After installing proxmox 6.4 i install drbd9/linstor.


#apt install linstor-controller linstor-satellite linstor-client
#systemctl start linstor-satellite
#systemctl enable linstor-satellite

#systemctl start linstor-controller
#systemctl enable linstor-satellite

#linstor node create proxmoxn1 192.168.3.1 --node-type Combined
#linstor node create proxmoxn2 192.168.3.2 --node-type Combined

/etc/linstor/linstor-client.conf
    [global]
    controllers=proxmoxn1,proxmoxn2

#create a partition with fdisk /dev/nvme0n1
#vgcreate vg_ssd /dev/nvme0n1p4

On First node
#linstor storage-pool create lvm proxmoxn1 pool_ssd vg_ssd
#linstor storage-pool create lvm proxmoxn2 pool_ssd vg_ssd

#linstor resource-group create adcgrp --storage-pool pool_ssd
--place-count 2
#linstor vg create adcgrp

On both nodes
#apt install linstor-proxmox

/etc/pve/storage.cfg
drbd: drbdstorage
    content images, rootdir
     controller 192.168.3.1,192.168.3.2
     resourcegroup adcgrp

#systemctl restart pvedaemon

Making linstor HA
#linstor resource-definition create linstor_db
#linstor resource-definition set-property linstor_db
DrbdOptions/Resource/on-no-quorum io-error
#linstor volume-definition create linstor_db 200M
#linstor resource create linstor_db -s pool_ssd --auto-place 2

On both nodes
#systemctl disable --now linstor-controller

#cat << EOF > /etc/systemd/system/var-lib-linstor.mount
    [Unit]
    Description=Filesystem for the LINSTOR controller

    [Mount]
    # you can use the minor like /dev/drbdX or the udev symlink
    What=/dev/drbd/by-res/linstor_db/0
    Where=/var/lib/linstor
    EOF

#mv /var/lib/linstor{,.orig}
#mkfs.ext4 /dev/drbd/by-res/linstor_db/0
#systemctl start var-lib-linstor.mount

#cp -r /var/lib/linstor.orig/* /var/lib/linstor
#systemctl start linstor-controller
#scp /etc/systemd/system/var-lib-linstor.mount
root@192.168.1.246:/etc/systemd/system/var-lib-linstor.mount

#systemctl start linstor-controller

#apt install  drbd-reactor
#mkdir /etc/drbd-reactor.d
/etc/drbd-reactor.d/linstor.toml
    [promoter]]
    promoter.resources.linstor_db]
    start = ["var-lib-linstor.mount", "linstor-controller.service"]
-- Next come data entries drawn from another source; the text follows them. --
-- ==== Sys2Proof/Tests/Slice0.lean ====
section
/-! SUPPORT. Tests of the model against words and vectors of spec/, and a witness for every statement's hypotheses. Each
test names the vector of 95_test_vectors.md, or the rule, its expected result comes from. -/

namespace Sys2Proof.Tests

open Sys2Proof.Machine Sys2Proof.Safety

/-- The next state, where there is one. -/
def after : Host.Outcome State Fault Refusal → Option State
  | .next t => some t
  | .fault _ => none
  | .refused _ => none

/-- The reset state with an image bound. -/
def withImage (img : List Byte) : State := { State.reset with img := img }

/-- A run in progress: 16 bytes of a 20-byte image emitted from 0x00FFF0 (95_test_vectors.md P3). -/
def midRun : State :=
  { State.reset with
    crc := 0x170A, la := 0x00FFF0, ca := 0x010000, off := 16, rem := 4,
    img := [0x00, 0x01, 0x02, 0x03, 0x04, 0x05, 0x06, 0x07, 0x08, 0x09, 0x0A, 0x0B, 0x0C, 0x0D, 0x0E, 0x0F,
            0x10, 0x11, 0x12, 0x13] }

/-- Two bytes at the last address of a page, nothing emitted yet (95_test_vectors.md V-S2). -/
def straddling : State :=
  { State.reset with la := 0x12FFFF, ca := 0x12FFFF, rem := 2, img := [0x5A, 0xA5] }

/-! ### Well-formedness: an ill-formed term for each check (30_encoding.md R95; 70_reset_and_hazards.md R212) -/

theorem test_wf_crcSeed :
    SourceOp.wellFormed (.crcSeed 0xFFFF) = true ∧ SourceOp.wellFormed (.crcSeed 0x10000) = false := by
  decide

theorem test_wf_crcByte :
    SourceOp.wellFormed (.crcByte 0xFF) = true ∧ SourceOp.wellFormed (.crcByte 0x100) = false := by
  decide

theorem test_wf_segStart :
    SourceOp.wellFormed (.segStart 0xFFFFFF) = true ∧ SourceOp.wellFormed (.segStart 0x1000000) = false := by
  decide

theorem test_wf_image_too_long (k n : Nat) (hw : Config.lenwChoice = some k) (hn : 2 ^ (32 + k) ≤ n) :
    Config.admitsLength n = false := by
  have : 2 ^ 32 ≤ 2 ^ (32 + k) := Nat.pow_le_pow_right (by omega) (by omega)
  simp only [Config.admitsLength, hw, Bool.or_eq_false_iff, decide_eq_false_iff_not]
  omega

/-! ### Decoding: words written out bit by bit from R83's patterns, and section 2.1 -/

theorem test_decode_crcSeed : decode 0b00000001000000000001001000110100#32 = .legal (.crcSeed 0x1234) := by decide

theorem test_decode_crcByte : decode 0b00000010000000000000000011111111#32 = .legal (.crcByte 0xFF) := by decide

theorem test_decode_crcRd : decode 0b00000011000000000000000000000000#32 = .legal .crcRd := by decide

theorem test_decode_segStart : decode 0b00010000000011111111111111110000#32 = .legal (.segStart 0x0FFFF0) := by decide

theorem test_decode_segStep : decode 0b00010001000000000000000000000000#32 = .legal .segStep := by decide

theorem test_decode_segRun : decode 0b00010010000000000000000000000000#32 = .legal .segRun := by decide

theorem test_decode_stRd : decode 0b00100000000000000000000000000000#32 = .legal .stRd := by decide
#systemctl restart drbd-reactor
#systemctl enable drbd-reactor

#systemctl edit linstor-satellite
    [Service]
    Environment=LS_KEEP_RES=linstor_db
    [Unit]
    After=drbd-reactor.service


#systemctl restart linstor-satellite

I can create VM's and all seems to be ok.

After rebooting both nodes   linstor/drbdadm shows this behaviour
now VM is very slow (10 times slower the in proxmox LVMTHIN)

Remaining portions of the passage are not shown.